- What needs to be done -
In the entries that follow, the line with "(declareFailed before s).now" opens the range and the line with "(startupPass s).now = s.now" closes it; repeat that range exactly, both lines included.

- Material provided -
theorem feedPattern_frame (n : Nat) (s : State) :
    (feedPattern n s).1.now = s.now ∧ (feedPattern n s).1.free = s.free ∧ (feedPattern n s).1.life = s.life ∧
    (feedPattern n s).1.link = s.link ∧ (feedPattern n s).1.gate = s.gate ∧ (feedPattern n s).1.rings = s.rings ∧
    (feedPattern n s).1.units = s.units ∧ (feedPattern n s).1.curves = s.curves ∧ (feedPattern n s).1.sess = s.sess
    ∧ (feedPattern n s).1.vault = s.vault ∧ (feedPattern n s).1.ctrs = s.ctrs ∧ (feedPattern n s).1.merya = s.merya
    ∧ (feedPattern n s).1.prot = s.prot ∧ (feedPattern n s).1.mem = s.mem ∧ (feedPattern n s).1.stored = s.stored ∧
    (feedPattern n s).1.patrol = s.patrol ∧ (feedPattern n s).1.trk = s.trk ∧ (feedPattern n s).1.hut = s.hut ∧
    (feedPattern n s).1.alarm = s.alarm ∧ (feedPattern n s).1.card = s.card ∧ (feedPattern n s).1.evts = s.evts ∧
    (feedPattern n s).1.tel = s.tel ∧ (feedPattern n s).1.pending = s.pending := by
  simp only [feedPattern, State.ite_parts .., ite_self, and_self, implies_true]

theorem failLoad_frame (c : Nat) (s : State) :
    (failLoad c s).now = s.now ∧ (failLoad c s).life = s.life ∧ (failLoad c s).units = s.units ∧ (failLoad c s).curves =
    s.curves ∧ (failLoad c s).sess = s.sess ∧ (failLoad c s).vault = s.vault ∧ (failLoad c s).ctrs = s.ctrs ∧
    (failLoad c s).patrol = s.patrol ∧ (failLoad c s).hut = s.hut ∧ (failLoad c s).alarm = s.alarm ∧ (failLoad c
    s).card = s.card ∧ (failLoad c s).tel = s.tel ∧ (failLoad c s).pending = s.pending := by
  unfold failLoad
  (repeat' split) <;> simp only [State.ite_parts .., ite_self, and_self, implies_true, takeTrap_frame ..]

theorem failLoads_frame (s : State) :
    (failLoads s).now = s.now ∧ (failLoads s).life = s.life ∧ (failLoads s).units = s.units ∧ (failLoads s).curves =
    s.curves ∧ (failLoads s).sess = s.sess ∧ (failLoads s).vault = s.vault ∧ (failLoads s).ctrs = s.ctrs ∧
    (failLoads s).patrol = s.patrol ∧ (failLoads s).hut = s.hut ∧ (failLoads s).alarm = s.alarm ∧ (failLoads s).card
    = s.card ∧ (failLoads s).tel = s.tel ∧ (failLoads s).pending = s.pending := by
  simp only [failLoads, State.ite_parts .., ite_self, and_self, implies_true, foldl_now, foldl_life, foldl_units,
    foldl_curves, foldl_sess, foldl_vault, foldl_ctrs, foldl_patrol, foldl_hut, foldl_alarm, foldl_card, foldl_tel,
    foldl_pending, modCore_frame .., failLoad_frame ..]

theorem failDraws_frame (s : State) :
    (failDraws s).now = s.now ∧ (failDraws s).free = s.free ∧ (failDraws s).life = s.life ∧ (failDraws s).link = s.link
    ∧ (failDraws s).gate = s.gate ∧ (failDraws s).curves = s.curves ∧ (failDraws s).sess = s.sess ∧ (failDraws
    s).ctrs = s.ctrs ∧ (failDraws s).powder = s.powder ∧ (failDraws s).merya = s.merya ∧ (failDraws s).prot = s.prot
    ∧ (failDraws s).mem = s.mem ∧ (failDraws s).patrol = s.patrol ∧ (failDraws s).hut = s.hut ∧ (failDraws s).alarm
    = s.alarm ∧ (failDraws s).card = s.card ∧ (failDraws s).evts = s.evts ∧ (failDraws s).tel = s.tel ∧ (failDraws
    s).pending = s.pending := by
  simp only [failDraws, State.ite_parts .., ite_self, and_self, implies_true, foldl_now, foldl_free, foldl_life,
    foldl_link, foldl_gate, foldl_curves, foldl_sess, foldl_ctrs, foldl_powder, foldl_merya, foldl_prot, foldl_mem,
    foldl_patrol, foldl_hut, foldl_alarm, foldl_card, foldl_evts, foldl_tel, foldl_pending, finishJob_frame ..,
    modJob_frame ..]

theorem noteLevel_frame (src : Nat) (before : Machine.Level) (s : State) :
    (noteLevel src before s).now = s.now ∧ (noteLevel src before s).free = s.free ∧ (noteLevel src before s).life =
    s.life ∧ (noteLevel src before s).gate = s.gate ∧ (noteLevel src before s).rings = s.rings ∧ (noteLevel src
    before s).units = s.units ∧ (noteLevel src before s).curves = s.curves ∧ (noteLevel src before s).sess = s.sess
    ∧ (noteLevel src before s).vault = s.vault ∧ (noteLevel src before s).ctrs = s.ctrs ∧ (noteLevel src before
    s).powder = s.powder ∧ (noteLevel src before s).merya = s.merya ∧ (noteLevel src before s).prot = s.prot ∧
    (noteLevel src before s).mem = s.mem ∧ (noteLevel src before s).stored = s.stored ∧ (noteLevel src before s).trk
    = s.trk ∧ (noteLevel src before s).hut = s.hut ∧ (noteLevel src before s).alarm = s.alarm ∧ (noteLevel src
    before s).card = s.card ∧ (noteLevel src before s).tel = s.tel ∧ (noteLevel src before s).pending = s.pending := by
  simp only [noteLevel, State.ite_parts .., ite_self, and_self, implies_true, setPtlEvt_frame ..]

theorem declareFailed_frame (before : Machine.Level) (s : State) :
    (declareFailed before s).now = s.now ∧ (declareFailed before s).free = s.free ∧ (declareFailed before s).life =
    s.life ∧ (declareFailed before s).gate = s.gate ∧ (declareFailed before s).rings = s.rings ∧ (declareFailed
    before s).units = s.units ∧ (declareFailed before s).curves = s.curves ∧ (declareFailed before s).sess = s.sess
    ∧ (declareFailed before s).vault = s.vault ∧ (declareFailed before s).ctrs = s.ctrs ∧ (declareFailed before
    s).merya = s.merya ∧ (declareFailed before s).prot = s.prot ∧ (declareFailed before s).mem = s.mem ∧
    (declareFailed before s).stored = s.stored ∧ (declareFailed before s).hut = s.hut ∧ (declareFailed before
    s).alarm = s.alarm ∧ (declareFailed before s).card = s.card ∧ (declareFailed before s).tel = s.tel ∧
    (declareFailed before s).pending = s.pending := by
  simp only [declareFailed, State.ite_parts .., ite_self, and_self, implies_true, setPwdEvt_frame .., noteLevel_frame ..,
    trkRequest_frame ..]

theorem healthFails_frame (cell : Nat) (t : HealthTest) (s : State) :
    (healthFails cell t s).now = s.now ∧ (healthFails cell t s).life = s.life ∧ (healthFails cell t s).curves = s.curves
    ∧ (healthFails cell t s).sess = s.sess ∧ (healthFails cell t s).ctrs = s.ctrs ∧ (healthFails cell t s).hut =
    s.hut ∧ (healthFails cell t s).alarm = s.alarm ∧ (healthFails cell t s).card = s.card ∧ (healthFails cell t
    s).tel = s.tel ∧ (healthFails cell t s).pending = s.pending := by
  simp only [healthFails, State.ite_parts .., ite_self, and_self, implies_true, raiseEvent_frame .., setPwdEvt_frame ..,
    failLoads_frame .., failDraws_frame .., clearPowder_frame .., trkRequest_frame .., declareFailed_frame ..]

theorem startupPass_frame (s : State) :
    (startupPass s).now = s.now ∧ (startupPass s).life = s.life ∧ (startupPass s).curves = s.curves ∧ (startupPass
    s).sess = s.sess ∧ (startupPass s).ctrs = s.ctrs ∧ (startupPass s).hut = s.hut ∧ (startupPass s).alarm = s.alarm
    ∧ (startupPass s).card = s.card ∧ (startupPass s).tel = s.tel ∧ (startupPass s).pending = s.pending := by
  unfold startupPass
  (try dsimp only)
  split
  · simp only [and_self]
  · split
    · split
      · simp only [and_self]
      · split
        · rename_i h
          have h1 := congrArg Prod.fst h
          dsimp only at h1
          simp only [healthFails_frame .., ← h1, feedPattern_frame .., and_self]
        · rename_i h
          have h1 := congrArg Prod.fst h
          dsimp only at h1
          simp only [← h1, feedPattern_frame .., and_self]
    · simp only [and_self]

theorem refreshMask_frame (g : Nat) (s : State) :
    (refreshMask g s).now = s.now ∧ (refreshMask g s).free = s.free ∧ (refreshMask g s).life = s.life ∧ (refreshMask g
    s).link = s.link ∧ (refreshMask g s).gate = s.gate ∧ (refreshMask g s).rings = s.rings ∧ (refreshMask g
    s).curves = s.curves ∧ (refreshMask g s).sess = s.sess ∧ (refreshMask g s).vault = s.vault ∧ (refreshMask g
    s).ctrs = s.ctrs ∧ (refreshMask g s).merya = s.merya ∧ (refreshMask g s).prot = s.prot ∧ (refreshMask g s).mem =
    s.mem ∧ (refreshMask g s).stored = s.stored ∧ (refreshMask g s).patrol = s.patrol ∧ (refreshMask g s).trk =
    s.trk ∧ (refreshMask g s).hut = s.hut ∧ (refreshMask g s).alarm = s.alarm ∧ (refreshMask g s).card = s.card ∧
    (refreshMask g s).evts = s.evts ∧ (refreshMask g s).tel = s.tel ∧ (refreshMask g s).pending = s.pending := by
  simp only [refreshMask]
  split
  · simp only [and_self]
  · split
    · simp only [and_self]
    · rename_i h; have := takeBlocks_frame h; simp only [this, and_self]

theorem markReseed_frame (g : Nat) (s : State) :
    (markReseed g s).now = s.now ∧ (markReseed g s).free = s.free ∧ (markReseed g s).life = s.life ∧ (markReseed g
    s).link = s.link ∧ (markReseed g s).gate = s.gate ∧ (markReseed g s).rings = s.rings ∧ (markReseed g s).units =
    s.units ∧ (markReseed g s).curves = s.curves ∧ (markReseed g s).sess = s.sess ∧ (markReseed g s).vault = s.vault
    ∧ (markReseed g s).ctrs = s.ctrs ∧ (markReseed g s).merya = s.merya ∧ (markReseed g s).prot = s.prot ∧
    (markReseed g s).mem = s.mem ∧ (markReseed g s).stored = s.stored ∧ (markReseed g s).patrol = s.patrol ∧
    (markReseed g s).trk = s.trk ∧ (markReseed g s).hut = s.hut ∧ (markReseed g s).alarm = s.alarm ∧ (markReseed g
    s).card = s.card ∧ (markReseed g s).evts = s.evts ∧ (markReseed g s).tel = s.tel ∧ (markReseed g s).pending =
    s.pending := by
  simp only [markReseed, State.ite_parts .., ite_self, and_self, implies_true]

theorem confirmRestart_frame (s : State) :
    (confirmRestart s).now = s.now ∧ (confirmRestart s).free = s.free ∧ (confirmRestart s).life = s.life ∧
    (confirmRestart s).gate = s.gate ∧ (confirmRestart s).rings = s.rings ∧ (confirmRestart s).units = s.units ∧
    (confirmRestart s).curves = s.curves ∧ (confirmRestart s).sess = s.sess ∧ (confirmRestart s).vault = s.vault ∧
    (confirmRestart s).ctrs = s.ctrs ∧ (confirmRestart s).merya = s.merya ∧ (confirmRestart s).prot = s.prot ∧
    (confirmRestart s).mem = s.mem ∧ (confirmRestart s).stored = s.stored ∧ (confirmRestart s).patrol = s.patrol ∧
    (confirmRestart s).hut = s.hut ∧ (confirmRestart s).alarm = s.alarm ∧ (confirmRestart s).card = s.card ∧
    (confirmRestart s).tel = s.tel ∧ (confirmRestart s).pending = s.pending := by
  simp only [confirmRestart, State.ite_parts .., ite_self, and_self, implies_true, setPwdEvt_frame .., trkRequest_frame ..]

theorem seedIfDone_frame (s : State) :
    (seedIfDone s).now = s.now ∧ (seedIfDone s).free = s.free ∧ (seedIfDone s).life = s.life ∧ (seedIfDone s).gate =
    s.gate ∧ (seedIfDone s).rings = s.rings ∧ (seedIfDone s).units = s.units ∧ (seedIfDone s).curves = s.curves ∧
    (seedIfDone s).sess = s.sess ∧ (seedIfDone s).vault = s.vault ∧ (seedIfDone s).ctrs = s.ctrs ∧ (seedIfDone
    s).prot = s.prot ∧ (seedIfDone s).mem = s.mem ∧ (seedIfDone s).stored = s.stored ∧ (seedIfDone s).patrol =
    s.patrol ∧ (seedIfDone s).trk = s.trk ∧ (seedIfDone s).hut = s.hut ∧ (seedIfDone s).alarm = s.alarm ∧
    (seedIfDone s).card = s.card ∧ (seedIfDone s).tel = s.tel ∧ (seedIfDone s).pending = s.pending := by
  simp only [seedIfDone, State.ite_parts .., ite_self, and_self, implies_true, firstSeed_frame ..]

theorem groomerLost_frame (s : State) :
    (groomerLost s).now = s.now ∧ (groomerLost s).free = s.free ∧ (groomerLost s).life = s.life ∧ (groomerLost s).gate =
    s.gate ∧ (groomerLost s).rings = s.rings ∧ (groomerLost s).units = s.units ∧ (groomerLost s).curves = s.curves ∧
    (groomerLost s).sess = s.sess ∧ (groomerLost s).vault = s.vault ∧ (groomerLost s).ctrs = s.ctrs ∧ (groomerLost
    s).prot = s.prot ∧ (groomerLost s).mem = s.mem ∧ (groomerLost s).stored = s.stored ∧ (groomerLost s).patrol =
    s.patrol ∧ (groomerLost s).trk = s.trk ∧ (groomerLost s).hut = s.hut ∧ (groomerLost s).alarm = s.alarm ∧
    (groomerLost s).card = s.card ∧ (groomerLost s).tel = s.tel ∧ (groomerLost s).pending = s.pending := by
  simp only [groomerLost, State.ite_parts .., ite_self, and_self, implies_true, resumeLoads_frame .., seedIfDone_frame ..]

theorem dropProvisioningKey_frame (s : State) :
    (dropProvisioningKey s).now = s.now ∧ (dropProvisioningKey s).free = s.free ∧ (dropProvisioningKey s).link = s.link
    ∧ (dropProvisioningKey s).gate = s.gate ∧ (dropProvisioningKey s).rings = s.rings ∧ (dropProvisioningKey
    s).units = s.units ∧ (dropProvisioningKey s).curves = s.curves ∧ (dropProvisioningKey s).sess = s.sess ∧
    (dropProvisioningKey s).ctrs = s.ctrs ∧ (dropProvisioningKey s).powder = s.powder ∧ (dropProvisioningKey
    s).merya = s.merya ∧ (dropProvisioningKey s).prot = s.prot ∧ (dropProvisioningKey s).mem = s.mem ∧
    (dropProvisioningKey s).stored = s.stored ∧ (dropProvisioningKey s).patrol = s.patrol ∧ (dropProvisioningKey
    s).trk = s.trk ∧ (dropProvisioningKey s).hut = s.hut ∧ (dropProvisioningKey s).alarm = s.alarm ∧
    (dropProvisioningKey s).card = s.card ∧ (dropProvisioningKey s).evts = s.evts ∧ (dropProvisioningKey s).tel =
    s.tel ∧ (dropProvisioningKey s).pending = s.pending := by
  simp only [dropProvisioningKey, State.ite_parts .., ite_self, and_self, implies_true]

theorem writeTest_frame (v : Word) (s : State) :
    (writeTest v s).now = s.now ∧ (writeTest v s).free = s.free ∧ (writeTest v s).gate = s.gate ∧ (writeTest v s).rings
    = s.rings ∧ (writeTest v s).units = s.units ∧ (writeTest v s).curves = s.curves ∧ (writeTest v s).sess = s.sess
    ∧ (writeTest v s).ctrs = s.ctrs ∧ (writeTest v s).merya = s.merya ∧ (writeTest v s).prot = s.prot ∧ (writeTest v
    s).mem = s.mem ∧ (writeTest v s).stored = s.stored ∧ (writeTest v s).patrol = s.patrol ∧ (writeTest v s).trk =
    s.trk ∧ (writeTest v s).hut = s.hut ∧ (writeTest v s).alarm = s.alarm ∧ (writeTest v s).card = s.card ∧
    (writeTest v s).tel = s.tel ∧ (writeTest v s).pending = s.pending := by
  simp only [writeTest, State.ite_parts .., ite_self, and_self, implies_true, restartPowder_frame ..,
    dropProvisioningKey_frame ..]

- Output of the exercise -
    (declareFailed before s).now = s.now ∧ (declareFailed before s).free = s.free ∧ (declareFailed before s).life =
    s.life ∧ (declareFailed before s).gate = s.gate ∧ (declareFailed before s).rings = s.rings ∧ (declareFailed
    before s).units = s.units ∧ (declareFailed before s).curves = s.curves ∧ (declareFailed before s).sess = s.sess
    ∧ (declareFailed before s).vault = s.vault ∧ (declareFailed before s).ctrs = s.ctrs ∧ (declareFailed before
    s).merya = s.merya ∧ (declareFailed before s).prot = s.prot ∧ (declareFailed before s).mem = s.mem ∧
    (declareFailed before s).stored = s.stored ∧ (declareFailed before s).hut = s.hut ∧ (declareFailed before
    s).alarm = s.alarm ∧ (declareFailed before s).card = s.card ∧ (declareFailed before s).tel = s.tel ∧
    (declareFailed before s).pending = s.pending := by
  simp only [declareFailed, State.ite_parts .., ite_self, and_self, implies_true, setPwdEvt_frame .., noteLevel_frame ..,
    trkRequest_frame ..]

theorem healthFails_frame (cell : Nat) (t : HealthTest) (s : State) :
    (healthFails cell t s).now = s.now ∧ (healthFails cell t s).life = s.life ∧ (healthFails cell t s).curves = s.curves
    ∧ (healthFails cell t s).sess = s.sess ∧ (healthFails cell t s).ctrs = s.ctrs ∧ (healthFails cell t s).hut =
    s.hut ∧ (healthFails cell t s).alarm = s.alarm ∧ (healthFails cell t s).card = s.card ∧ (healthFails cell t
    s).tel = s.tel ∧ (healthFails cell t s).pending = s.pending := by
  simp only [healthFails, State.ite_parts .., ite_self, and_self, implies_true, raiseEvent_frame .., setPwdEvt_frame ..,
    failLoads_frame .., failDraws_frame .., clearPowder_frame .., trkRequest_frame .., declareFailed_frame ..]

theorem startupPass_frame (s : State) :
    (startupPass s).now = s.now ∧ (startupPass s).life = s.life ∧ (startupPass s).curves = s.curves ∧ (startupPass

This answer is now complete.